Più in generale, un'economia di mercato avrebbe vita breve se per attuare ogni singolo contratto fosse necessaria un'azione legale. Ma lo spirito di fiducia e collaborazione può sopravvivere solo se sorretto dalla convinzione dell'equità del sistema. Studi recenti hanno dimostrato che la percezione dell'ingiustizia del sistema compromette il livello d'impegno e di collaborazione. Eppure, sempre più americani giungono alla conclusione che il loro sistema economico è iniquo, e il sistema fiscale USA è emblematico di questo diffuso senso d'ingiustizia.
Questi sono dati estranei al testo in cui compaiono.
/-- R131, R133, R134, R137: the events of a drain pulse. A position that is no pulse's is kept alone. A started pulse,
opening or closing, that finds its target is confirmed, DRAIN given up first where the pulse is not complete; a closing one
confirmed while the frost timer is EXPIRED is CLOSED, and at once an opening pulse starts with reason FROST. At 2 s of its
clock a pulse is complete and DRAIN is given up; a complete pulse whose confirm clock reaches 5 s leaves the drain in FAULT.
The pump is at rest and nobody waits. A pulse or confirm time that is not reached is no expiry, and a target taken before
CONFIRM_WINDOW_EXPIRY confirms whatever the confirm clock (the model's choices, log entry 10). -/
def Obligations.DrainPulseEvents : Prop :=
  ∀ s : State, s.lives = true →
    let w := s.works.water
    (∀ position : DrainPos, w.position ≠ position → w.drain = .closed ∨ w.drain = .opened ∨ w.drain = .fault →
      ∃ t, exec (.drainPositionChange position) s = .next t ∧ t.works = { s.works with water := { w with position := position } }
        ∧ t.scanner = s.scanner ∧ t.account = s.account ∧ t.settings = s.settings) ∧
    (s.works.arbiter.waits = [] → w.psw = false → w.pump = .idle → w.dryLatch = false → w.limitLatch = false →
      s.works.resting PUMP = true → (s.works.out PUMP).heldRequest = none →
      (∀ (p : DrainPulse) (opening : Bool),
        let target : DrainPos := if opening then .opened else .closed
        w.drain = (if opening then .opening p else .closing p) → p.started = true → w.position ≠ target →
        (opening = false → w.frost ≠ .expired) →
        (p.complete = false ∧ s.works.driving DRAIN = true ∨ p.complete = true ∧ s.works.resting DRAIN = true) →
        ∃ t, exec (.drainPositionChange target) s = .next t
          ∧ t.works.water = { w with
              drain := if opening then .opened else .closed
              position := target
              runTimer := none
              dryTimer := none }
          ∧ (t.works.out DRAIN).demand = none ∧ (t.works.out DRAIN).driven = .off ∧ (t.works.out DRAIN).grant = none
          ∧ (∀ o, o ≠ DRAIN → t.works.out o = s.works.out o)
          ∧ t.works.arbiter = { s.works.arbiter with grants := s.works.arbiter.grants.filter fun r => r.out != DRAIN }
          ∧ t.works.link.causes = { s.works.link.causes with drain := some ⟨if opening then .opened else .closed,
              w.drain.state, .confirmed, target, w.waterCopy⟩ }
          ∧ t.works.lights = s.works.lights ∧ t.works.climate = s.works.climate ∧ t.works.motion = s.works.motion) ∧
      (∀ p : DrainPulse, let live := s.works.link.live.load[(9 : Fin 12)]
        w.drain = .closing p → p.started = true → w.position ≠ .closed → w.frost = .expired →
        (p.complete = false ∧ s.works.driving DRAIN = true ∨ p.complete = true ∧ s.works.resting DRAIN = true) →
        live.cls = some 0 → s.works.arbiter.permits 0 = true → s.works.stages.stage < 3 →
        ∃ t, exec (.drainPositionChange .closed) s = .next t
          ∧ t.works.water = { w with
              drain := .opening ⟨true, false, 0, 0⟩
              position := .closed
              runTimer := none
              dryTimer := none }
          ∧ (t.works.out DRAIN).demand = some (.polarity true) ∧ (t.works.out DRAIN).grant = some ⟨live.rated, none⟩
          ∧ (t.works.out DRAIN).driven = .on ∧ (t.works.out DRAIN).load = live
          ∧ (∀ o, o ≠ DRAIN → t.works.out o = s.works.out o)
          ∧ t.works.link.causes = { s.works.link.causes with
              drain := some ⟨.opening, .closed, .frost, .closed, w.waterCopy⟩ }
          ∧ t.works.lights = s.works.lights ∧ t.works.climate = s.works.climate ∧ t.works.motion = s.works.motion) ∧
      (∀ p : DrainPulse, w.drain = .opening p ∨ w.drain = .closing p → p.started = true → p.complete = false →
        2000 ≤ p.clock → s.works.driving DRAIN = true →
        ∃ t, exec .pulseComplete s = .next t
          ∧ t.works.water.drain.pulse? = some { p with complete := true }
          ∧ t.works.water = { w with drain := t.works.water.drain } ∧ t.works.water.drain.state = w.drain.state
          ∧ (t.works.out DRAIN).demand = none ∧ (t.works.out DRAIN).driven = .off ∧ (t.works.out DRAIN).grant = none
          ∧ (∀ o, o ≠ DRAIN → t.works.out o = s.works.out o)
          ∧ t.works.arbiter = { s.works.arbiter with grants := s.works.arbiter.grants.filter fun r => r.out != DRAIN }
          ∧ s.worksOnly t ∧ t.works.link = s.works.link) ∧
      (∀ p : DrainPulse, w.drain = .opening p ∨ w.drain = .closing p → p.complete = true → 5000 ≤ p.confirm →
        ∃ t, exec .confirmWindowExpiry s = .next t
          ∧ t.works.water = { w with drain := .fault, runTimer := none, dryTimer := none }
          ∧ t.works.link.causes = { s.works.link.causes with
              drain := some ⟨.fault, w.drain.state, .noConfirm, w.position, w.waterCopy⟩ }
          ∧ t.works.stages = s.works.stages ∧ t.works.arbiter = s.works.arbiter ∧ s.worksOnly t)) ∧
    ((∀ p, w.drain.pulse? = some p → p.started = false ∨ p.complete = true ∨ p.clock < 2000) →
      exec .pulseComplete s = .next s) ∧
    ((∀ p, w.drain.pulse? = some p → p.complete = false ∨ p.confirm < 5000) → exec .confirmWindowExpiry s = .next s)
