-- ==== Sys2Proof/WellFormed.lean ====
section
/-! DEFINITION. Which commands are well formed: the bounds that the wire and the tables put on an operand that its type
does not already bound. `exec` gives every command a meaning, well formed or not. -/

namespace Sys2Proof

/-- The longest request payload, in bytes (section 10.1: LEN is 0 to 40). -/
def maxPayload : Nat := 40

/-- The most records of a setup table (section 10.4: BANK-SETUP has 17). -/
def maxSetupRecords : Nat := 17

/-- The largest pulse or current count the part is asked about: a current is presented in mA as a U16 (R196). -/
def maxMilliamps : Nat := 65535

/-- The operands fit the frame or the table they come from:
a WRITE-TABLE payload is two bytes and its records, a WRITE-NEXT payload its records alone, both within `maxPayload`;
a failed verify names a record of a setup table; a measured current is a U16. -/
def Instr.wf : Instr → Bool
  | .writeTable _ _ records => decide (2 + records.length ≤ maxPayload)
  | .writeNext records => decide (records.length ≤ maxPayload)
  | .storeVerify (some record) => decide (record < maxSetupRecords)
  | .currentRefresh _ milliamps => decide (milliamps ≤ maxMilliamps)
  | _ => true

end Sys2Proof
end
L'investitore miliardario Warren Buffett sostiene che sia giusto pagare solo le imposte dovute, ma anche che ci sia qualcosa di profondamente sbagliato in un sistema che applica al suo reddito un'aliquota inferiore a quella della sua segretaria. Come dargli torto? Se Romney assumesse una posizione simile sarebbe perdonato, e sarebbe un momento stile "Nixon in China", in grado di cambiare il corso della storia: un ricco uomo politico all'apice del potere che sostiene un aumento delle tasse per i ricchi.
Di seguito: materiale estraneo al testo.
/-! ## A posting moves the Cause Set and the attention line's state alone (R190) -/

/-- The link but for what a posting moves (R190, R192): the Cause Set and the attention-busy latch blanked. -/
def Link.unposted (l : Link) : Link := { l with causes := .empty, busy := false }

@[simp] theorem Link.unposted_unit (l : Link) : l.unposted.unit = l.unit := rfl

/-- Links that agree but for what a posting moves hold one unit address. -/
theorem Link.unit_of_unposted {l m : Link} (h : l.unposted = m.unposted) : l.unit = m.unit := by
  simpa using congrArg Link.unit h

theorem Works.post_unposted (w : Works) (c : Cause) (causes : CauseSet) :
    (w.post c causes).link.unposted = w.link.unposted := rfl

/-! ### The pump, the drain and the heater -/

@[simp] theorem Works.postWaterFor_unposted (w : Works) (reasons : FlagSet) :
    (w.postWaterFor reasons).link.unposted = w.link.unposted := by
  unfold Works.postWaterFor
  split
  · rfl
  · exact w.post_unposted _ _

@[simp] theorem Works.evaluatePump_unposted (w : Works) (reasons : FlagSet) :
    (w.evaluatePump reasons).link.unposted = w.link.unposted := by
  unfold Works.evaluatePump
  dsimp only
  rw [Works.postWaterFor_unposted]
  split <;> simp [apply_ite Works.link]

@[simp] theorem Works.pumpNotice_unposted (w : Works) (n : GrantNotice) :
    (w.pumpNotice n).link.unposted = w.link.unposted := by
  cases n <;> simp [Works.pumpNotice]

@[simp] theorem Works.pumpStage_unposted (w : Works) (n : StageNotice) :
    (w.pumpStage n).link.unposted = w.link.unposted := by
  cases n <;> simp [Works.pumpStage]

@[simp] theorem Works.postDrainChange_unposted (w : Works) (before : DrainState) (reason : DrainReason) :
    (w.postDrainChange before reason).link.unposted = w.link.unposted :=
  w.post_unposted _ _

@[simp] theorem Works.startPulse_unposted (w : Works) (opening : Bool) (reason : DrainReason) :
    (w.startPulse opening reason).link.unposted = w.link.unposted := by
  simp [Works.startPulse]

@[simp] theorem Works.enterDrain_unposted (w : Works) (state : Drain) (reason : DrainReason) :
    (w.enterDrain state reason).link.unposted = w.link.unposted := by
  simp [Works.enterDrain, apply_ite Works.link, apply_ite Link.unposted]

@[simp] theorem Works.confirmDrain_unposted (w : Works) : w.confirmDrain.link.unposted = w.link.unposted := by
  unfold Works.confirmDrain
  split <;> simp [apply_ite Works.link, apply_ite Link.unposted]

@[simp] theorem Works.drainNotice_unposted (w : Works) (n : GrantNotice) :
    (w.drainNotice n).link.unposted = w.link.unposted := by
  unfold Works.drainNotice
  split
  · split <;> simp [apply_ite Works.link, apply_ite Link.unposted]
  · split <;> simp [apply_ite Works.link]
  · rfl

@[simp] theorem Works.drainStage_unposted (w : Works) (n : StageNotice) :
    (w.drainStage n).link.unposted = w.link.unposted := by
  unfold Works.drainStage
  split
  · split <;> simp [apply_ite Works.link, apply_ite Link.unposted]
  · rfl

@[simp] theorem Works.postHeater_unposted (w : Works) (d : HeaterDetail) :
    (w.postHeater d).link.unposted = w.link.unposted :=
  w.post_unposted _ _

@[simp] theorem Works.enterLockout_unposted (w : Works) (reason : LockoutReason) :
    (w.enterLockout reason).link.unposted = w.link.unposted := by
  simp [Works.enterLockout]

@[simp] theorem Works.fanStage_unposted (w : Works) (n : StageNotice) :
    (w.fanStage n).link.unposted = w.link.unposted := by
  cases n with
  | cut => simp only [Works.fanStage]; split <;> simp
  | latched => simp only [Works.fanStage]; split <;> simp
  | _ => simp [Works.fanStage]

@[simp] theorem Works.burnerLatched_unposted (w : Works) : w.burnerLatched.link.unposted = w.link.unposted := by
  unfold Works.burnerLatched
  split <;> split <;> simp

@[simp] theorem Works.burnerStage_unposted (w : Works) (n : StageNotice) :
    (w.burnerStage n).link.unposted = w.link.unposted := by
  cases n with
  | cut => simp only [Works.burnerStage]; split <;> simp
  | _ => simp [Works.burnerStage]

/-! ### The axes and the motor -/

@[simp] theorem Works.judgeDepart_unposted (w : Works) : w.judgeDepart.link.unposted = w.link.unposted := by
  unfold Works.judgeDepart
  dsimp only
  split
  · rfl
  · exact Works.post_unposted _ _ _

@[simp] theorem Works.moveAxis_unposted (w : Works) (a : Axis) (state : AxisState) (position : Option Nat) :
    (w.moveAxis a state position).link.unposted = w.link.unposted := by
  simp [Works.moveAxis, apply_ite Works.link, apply_ite Link.unposted]

@[simp] theorem Works.adoptMotion_unposted (w : Works) : w.adoptMotion.link.unposted = w.link.unposted := by
  simp [Works.adoptMotion]

@[simp] theorem Works.endAxis_unposted (w : Works) (m : HeldMove) (result : AxisEnd) :
    (w.endAxis m result).link.unposted = w.link.unposted := by
  unfold Works.endAxis
  dsimp only
  split <;> simp [apply_ite Works.link, apply_ite Link.unposted]

@[simp] theorem Works.postMotion_unposted (w : Works) (a : Axis) (direction : Option Direction) (origin : Option Origin)
    (outcome : MoveOutcome) (cause : Option MoveCause) :
    (w.postMotion a direction origin outcome cause).link.unposted = w.link.unposted :=
  w.post_unposted _ _

@[simp] theorem Works.postEntry_unposted (w : Works) (e : QueueEntry) (outcome : MoveOutcome) (cause : Option MoveCause) :
    (w.postEntry e outcome cause).link.unposted = w.link.unposted :=
  w.postMotion_unposted _ _ _ _ _

@[simp] theorem Works.endMove_unposted (w : Works) (m : HeldMove) (outcome : MoveOutcome) (cause : Option MoveCause)
    (result : AxisEnd) : (w.endMove m outcome cause result).link.unposted = w.link.unposted := by
  simp [Works.endMove, apply_ite Works.link]

@[simp] theorem Works.drive_unposted (w : Works) (m : HeldMove) : (w.drive m).1.link.unposted = w.link.unposted := by
  simp [Works.drive, apply_ite Works.link]
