/-- When a feed leaves ON, by FEED_OFF, by a trip or by the monitor, in whatever order the blocks take their parts
(notes/assumptions/9): every LIVE point of the segment is UNPOWERED with its value, observed value and age kept, and
QUALITY for its subscribers where it changed; the link is OFF with every timer stopped and no fault counted, with LINE
where it was LINE_DOWN and in no other state; the demand queue is empty, with DEMAND ABANDONED for the demanders of the
LIVE points it held; a WAITING, RUNNING, FINISHING or HALTED(LINE) scan is HALTED(POWER) with its cursor at the head,
its timer stopped, its flags clear and its cycle uncounted, a STOPPING one STOPPED, and a STOPPED one stays so; every
referenced node is UNKNOWN; the abandoned WRITE of a LIVE point returns to an empty slot or gives way to a newer value
with SUPERSEDED for its writer, DELAYED goes to the writer of the value that waits at the first failure of a run, and no
other point is told WRITE; a RETIRING target is CLOSED or FREE (R15, R33, R40, R63, R92, R117, R123, R141). The
Scheduler and the Point Table raise their reasons in ascending index order, the exchange in flight among them (R152):
what either appends of points to an empty list stands in that order. The outcome ABANDONED is tallied, and the count of
a RETIRING target's node falls by 1 (R120, R130). -/
def Obligations.FeedLoss : Prop :=
  ∀ (s t : State) (g : Seg) (i : Instr), s.inReset = false → (s.feed g).state = .on →
    ((∃ p tag ps e, i = .feedOff p tag ps e) ∨ (∃ ticks low e, i = .feedTrip g ticks low e) ∨
      (∃ mv e, i = .supplyLevelChange mv e) ∨ ∃ mc e, i = .temperatureLevelChange mc e) →
    exec i s = .next t → (t.feed g).state ≠ .on →
    (∀ j, (s.point j).life = .live → (s.point j).seg = g →
      (t.point j).life = .live ∧ (t.point j).quality = .unpowered ∧ (t.point j).value = (s.point j).value ∧
      (t.point j).observed = (s.point j).observed ∧ (t.point j).age = (s.point j).age) ∧
    t.link g =
      { s.link g with
        state := .off, faults := 0, windowTimer := none, backoffTimer := none, idleTimer := none, gapTimer := none
        recoveryTimer := none } ∧
    (∀ p, (t.segNoteOf p g).line =
      ((s.segNoteOf p g).line || (decide ((s.link g).state = .lineDown) && (s.port p).segMask.getLsbD 3))) ∧
    t.sched g =
      (match (s.sched g).scan with
       | .stopped => { s.sched g with queue := [], backToBack := 0 }
       | .haltedPower => { s.sched g with queue := [], backToBack := 0 }
       | .stopping =>
         { s.sched g with
           scan := .stopped, cursor := none, periodTimer := none, cut := false, deferred := false, queue := []
           backToBack := 0 }
       | _ =>
         { s.sched g with
           scan := .haltedPower, cursor := (s.sched g).list.head?, periodTimer := none, cut := false
           deferred := false, queue := [], backToBack := 0 }) ∧
    (∀ n, (t.node g n).refs ≠ 0 →
      (t.node g n).state = .unknown ∧ (t.node g n).failures = 0 ∧ (t.node g n).probe = false) ∧
    (∀ p j, (s.point j).life = .live → (s.point j).seg = g →
      (t.noteOf p j).quality =
        ((s.noteOf p j).quality ||
          (decide ((s.point j).quality ≠ .unpowered) && ((s.point j).subs.get p).getLsbD 2))) ∧
    (∀ d ∈ (s.sched g).queue, (s.point d.point).life = .live →
      (t.point d.point).demanders = ⟨false, false⟩ ∧
      ∀ p, (s.point d.point).demanders.get p = true → (t.noteOf p d.point).demand = some .abandoned) ∧
    (∀ x f, (s.link g).exchange = some x → x.func = .write → (s.point x.target).life = .live →
      (s.point x.target).inFlight = some f →
      (t.point x.target).inFlight = none ∧ (t.point x.target).slot = some ((s.point x.target).slot.getD f) ∧
      (t.point x.target).failed = min ((s.point x.target).failed + 1) 255 ∧
      ∀ p, (t.noteOf p x.target).write =
        if (s.point x.target).failed = 0 ∧ ((s.point x.target).slot.getD f).writer = .port p then
          some (.delayed, .port p)
        else if (s.point x.target).slot.isSome = true ∧ f.writer = .port p then some (.superseded, .port p)
        else (s.noteOf p x.target).write) ∧
    (SegmentLaw s → ∀ p j, (s.point j).life = .live → (s.point j).seg = g →
      (∀ x, (s.link g).exchange = some x → x.func = .write → x.target ≠ j) →
      (t.noteOf p j).write = (s.noteOf p j).write) ∧
    (∀ x, (s.link g).exchange = some x → (s.point x.target).life = .retiring →
      (t.point x.target).life = .closed ∨ (t.point x.target).life = .free) ∧
    (SegmentLaw s → ∀ n,
      (t.node g n).refs =
          (if (s.link g).exchange.any fun x => decide (x.node = n ∧ (s.point x.target).life = .retiring) then
            (s.node g n).refs - 1
          else (s.node g n).refs) ∧
        ((t.node g n).refs = 0 → (s.node g n).refs ≠ 0 → t.node g n = ⟨.idle, 0, 0, false⟩)) ∧
    (SegmentLaw s → ∀ hit : Tally → Bool,
      (∀ c, hit c = true ↔ c.event = .demandExchanges ∧ ∃ x, (s.link g).exchange = some x ∧ x.kind = .demand ∧
        (c.filter = 0 ∨ c.filter = x.node.val + 1)) →
      (t.seg g).tally0 =
        (if hit (s.seg g).tally0 then { (s.seg g).tally0 with count := (s.seg g).tally0.count + 1 }
        else (s.seg g).tally0) ∧
      (t.seg g).tally1 =
        (if hit (s.seg g).tally1 then { (s.seg g).tally1 with count := (s.seg g).tally1.count + 1 }
        else (s.seg g).tally1)) ∧
    ∀ p, (s.port p).attention = [] →
      ((s.schedLosesFeed g).port p).attention.map Entry.thing =
        ((List.finRange 256).filter fun j =>
          decide (∃ d ∈ (s.sched g).queue, d.point = j) && decide ((s.point j).life = .live) &&
            (s.point j).demanders.get p).map (fun j => .point j (s.point j).generation) ∧
      (((s.pointsLoseFeed g (s.link g).exchange).port p).attention.map Entry.thing).filter
          (fun y => decide (y ≠ .segment g)) =
        ((List.finRange 256).filter fun j =>
          decide ((s.point j).life = .live) &&
              (decide ((s.point j).seg = g) ||
                (s.link g).exchange.any fun x => decide (x.target = j)) &&
              decide ((s.point j).quality ≠ .unpowered) && ((s.point j).subs.get p).getLsbD 2 ||
            decide ((s.point j).life = .retiring) &&
              ((s.link g).exchange.any fun x => decide (x.target = j)) &&
              (decide ((s.point j).subs.get p ≠ 0) || (s.point j).demanders.get p ||
                (s.point j).retireSet.get p)).map (fun j => .point j (s.point j).generation)

/-- SUPPLY_LEVEL_CHANGE and TEMPERATURE_LEVEL_CHANGE move the level that is judged and no other (R145); where no
hold stood before and one does after, every feed with its flag set is FORCED_OFF, and where the hold ends every
FORCED_OFF feed enters STARTING (R146). SUPPLY or THERMAL is raised for both ports, and FEED for each feed forced
off (R142, R145). A judgement that keeps the level finds nothing (notes/assumptions/2).
The thresholds of the field supply and of the die temperature, level by level (Tables 8-4 and 8-5, R145), in mV and
thousandths of a degree (notes/assumptions/16). -/
def Obligations.MonitorLevels : Prop :=
  (∀ (s : State) (i : Instr) (e : Env) (mv : Nat) (mc : Int) (sl : SupplyLevel) (tl : TempLevel), s.inReset = false →
    (i = .supplyLevelChange mv e ∧ sl = s.supply.judge mv ∧ tl = s.temperature ∨
      i = .temperatureLevelChange mc e ∧ sl = s.supply ∧ tl = s.temperature.judge mc) →
    (sl = s.supply → tl = s.temperature → exec i s = .next s) ∧
    (sl ≠ s.supply ∨ tl ≠ s.temperature →
      ∃ t, exec i s = .next t ∧ t.supply = sl ∧ t.temperature = tl ∧
        (∀ g, t.feed g =
          if holds s.supply s.temperature = false ∧ holds sl tl = true ∧ (s.feed g).enable = true ∧
              (s.feed g).state ≠ .forcedOff then
            { s.feed g with
              state := .forcedOff, clamping := false, clampTimer := false, startTimer := none, settleTimer := none
              retryTimer := none }
          else if holds s.supply s.temperature = true ∧ holds sl tl = false ∧ (s.feed g).state = .forcedOff then
            { s.feed g with
              state := .starting, startTimer := some ((s.feed g).cfg.blanking.millis * 1000), settleTimer := none
              retryTimer := none }
          else s.feed g) ∧
        ∀ p,
          t.devNoteOf p =
            (if i = .supplyLevelChange mv e then
              (if (s.port p).devMask.getLsbD 0 = true then s.devNoteOf p ||| 0b00001 else s.devNoteOf p)
            else (if (s.port p).devMask.getLsbD 1 = true then s.devNoteOf p ||| 0b00010 else s.devNoteOf p)) ∧
          ∀ g, (t.segNoteOf p g).feed =
            ((s.segNoteOf p g).feed ||
              (decide (holds s.supply s.temperature = false ∧ holds sl tl = true ∧ (s.feed g).enable = true ∧
                (s.feed g).state ≠ .forcedOff) && (s.port p).segMask.getLsbD 0)))) ∧
  ((∀ mv : Nat,
    SupplyLevel.normal.judge mv = (if mv < 14000 then .under else if mv < 18000 then .low else .normal) ∧
    SupplyLevel.low.judge mv = (if mv < 14000 then .under else if mv < 19000 then .low else .normal) ∧
    SupplyLevel.under.judge mv = (if mv < 15000 then .under else if mv < 19000 then .low else .normal)) ∧
  ∀ mc : Int,
    TempLevel.normal.judge mc = (if mc ≤ 130000 then .normal else if mc ≤ 150000 then .warn else .shutdown) ∧
    TempLevel.warn.judge mc = (if mc ≤ 115000 then .normal else if mc ≤ 150000 then .warn else .shutdown) ∧
    TempLevel.shutdown.judge mc = (if mc ≤ 115000 then .normal else if mc ≤ 130000 then .warn else .shutdown))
Ma Romney questa scelta non l'ha fatta ed evidentemente non riconosce che un sistema che tassa il lavoro più della speculazione stravolge l'economia. Di fatto, molto del denaro che confluisce nelle tasche dei più abbienti è costituito dalle cosiddette rents (rendite), ed è generato non da un accrescimento della "torta economica", bensì dall'abilità di mettere le mani sulla fetta più grossa.
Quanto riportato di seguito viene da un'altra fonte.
theorem test_startScan_going :
    shows (.startScan .a 1 [0] calm) (lab in0 .on .ready .stopped [])
        (fun t => ((t.sched .s0).scan, (t.sched .s0).periodTimer, (t.link .s0).exchange.map Exchange.kind)) =
        (.running, some 10000, some .scan) ∧
      shows (.startScan .a 1 [0] calm) (triggered (lab in0 .on .ready .stopped [])) (fun t => (t.sched .s0).scan) =
        .waiting ∧
      shows (.startScan .a 1 [0] calm) (heldAt5 (triggered (lab in0 .on .ready .stopped [])))
        (fun t => (t.sched .s0).scan) = .running := by decide +kernel

theorem test_hyp_Triggers :
    arg [15] 0 ≤ 15 ∧ State.reset.hasDevice .a .scan = true ∧ (State.reset.trigs.get .trg0).level = false ∧
      (State.reset.trigs.get .trg0).falling = false ∧
      (((after (.configureTriggerInput .a 1 [0, 5, 0, 1]) State.reset).trigs.get .trg0).value) = some 5 := by
  decide +kernel

/-- Segment 0 TRIGGERED for 5, its link not READY: code 1 in WAITING, 2 in RUNNING and FINISHING, 3 elsewhere, and
0 where the value is another or the mode FREE_RUN. -/
theorem test_hyp_Triggers_codes :
    shows (.fireTrigger .a 1 [5] calm) (triggered (lab in0 .on .gap .waiting []))
        (fun t => ((t.port .a).reply.map Reply.data, (t.sched .s0).scan, (t.sched .s0).cursor)) =
        (some [1, 0, 0, 0], .running, some 0) ∧
      shows (.fireTrigger .a 1 [0] calm) (triggered (lab in0 .on .gap .running []))
        (fun t => ((t.port .a).reply.map Reply.data, (t.sched .s0).overruns)) = (some [2, 0, 0, 0], 1) ∧
      shows (.fireTrigger .a 1 [5] calm) (triggered (lab in0 .on .gap .finishing []))
        (fun t => ((t.port .a).reply.map Reply.data, (t.sched .s0).overruns)) = (some [2, 0, 0, 0], 1) ∧
      shows (.fireTrigger .a 1 [5] calm) (triggered (lab in0 .on .gap .stopped []))
        (fun t => ((t.port .a).reply.map Reply.data, (t.sched .s0).scan)) = (some [3, 0, 0, 0], .stopped) ∧
      shows (.fireTrigger .a 1 [15] calm) (triggered (lab in0 .on .gap .waiting []))
        (fun t => ((t.port .a).reply.map Reply.data, (t.sched .s0).scan)) = (some [0, 0, 0, 0], .waiting) ∧
      ((triggered (lab in0 .on .gap .waiting [])).sched .s0).list ≠ [] ∧
      ((triggered (lab in0 .on .gap .waiting [])).link .s0).state ≠ .ready ∧
      (triggered (lab in0 .on .gap .waiting [])).hasDevice .a .scan = true := by decide +kernel

theorem test_hyp_DueStarts :
    ((lab out0 .on .ready .waiting []).sched .s0).periodTimer ≠ none ∧ (State.reset.sched .s0).periodTimer = none ∧
      ((lab out0 .on .ready .waiting []).sched .s0).deferred = true ∧ (State.reset.sched .s0).deferred = false ∧
      ((lab out0 .on .ready .waiting []).sched .s0).cfg.mode = .freeRun ∧
      ((lab out0 .on .ready .waiting []).sched .s0).cfg.policy = .skip ∧
      ((lab out0 .on (.busy .sending reading) .running []).link .s0).exchange.isSome = true := by decide +kernel

/-- A cut that ends the last of one cycle, and one that leads to the next (R91). -/
theorem test_hyp_DueStarts_cut :
    ((lab out0 .on .ready .running []).sched .s0).scan = .running ∧
      ((lab out0 .on .ready .finishing []).sched .s0).scan = .finishing ∧
      min (((lab out0 .on .ready .running []).sched .s0).cyclesEnded + 1) 255 = 1 ∧
      ((lab out0 .on .ready .running []).sched .s0).cfg.cycles = 0 ∧
      (((lab out0 .on .ready .running []).modSched .s0 fun c => { c with cfg := { c.cfg with cycles := 1 } }).sched
        .s0).cfg.cycles = 1 ∧
      (((lab out0 .on .ready .running []).modSched .s0 fun c => { c with cfg := { c.cfg with policy := .cut } }).sched
        .s0).cfg.policy = .cut ∧
      ((lab out0 .on .ready .running []).link .s0).exchange = none := by decide +kernel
Tra coloro che occupano la fascia di reddito più alta vi è uno sproporzionato numero di monopolisti che aumentano il proprio reddito limitando la produzione e adottando prassi anticoncorrenziali, direttori generali che sfruttano lacune legislative in tema di governance aziendale per impossessarsi d'ingenti quote di reddito societario, lasciando le briciole ai lavoratori, e banchieri che adottano pratiche predatorie e offensive nell'erogazione di prestiti e carte di credito, spesso ai danni di famiglie non abbienti o del ceto medio. Forse non è un caso che la ricerca di rendita e l'ineguaglianza siano aumentate in concomitanza con la diminuzione delle aliquote d'imposta più alte, lo svuotamento delle regolamentazioni e un certo rilassamento nell'applicazione delle norme vigenti: di contro, l'opportunità e i guadagni derivanti dalla ricerca di rendita sono cresciuti.

Oggi, quasi tutti i paesi avanzati sono colpiti da una carenza di domanda aggregata che determina un alto tasso di disoccupazione, una diminuzione dei salari, una forte ineguaglianza e, a chiusura del circolo vizioso, un consumo vincolato. Sempre di più si riconosce il legame tra ineguaglianza e instabilità e debolezza dell'economia.

Esiste poi un altro circolo vizioso, ed è quello in cui l'ineguaglianza economica si traduce in ineguaglianza politica, che a sua volta rinforza la prima, anche attraverso un sistema fiscale che consente a personaggi come Romney - che insiste di aver corrisposto un'aliquota di "almeno il 13%" negli ultimi dieci anni - di non pagare la loro giusta quota. L'ineguaglianza economica che ne deriva, risultato di forze politiche e di mercato, contribuisce all'odierna debolezza economica generale.

Se Romney è un evasore fiscale potrà stabilirlo soltanto l'agenzia americana delle entrate dopo un'accurata indagine. Tuttavia, visto che il tetto massimo dell'aliquota marginale dell'imposta sul reddito è pari al 35%, egli è certamente un elusore su larga scala. Ed è chiaro che il problema non riguarda soltanto lui, poiché senza dubbio un simile livello di elusione fiscale rende problematico il finanziamento di beni pubblici, senza i quali un'economia moderna non può prosperare.

Un aspetto ancora più importante, tuttavia, è che l'elusione fiscale a questi livelli mina la fiducia nell'equità del sistema, compromettendo così i legami che tengono unita una società.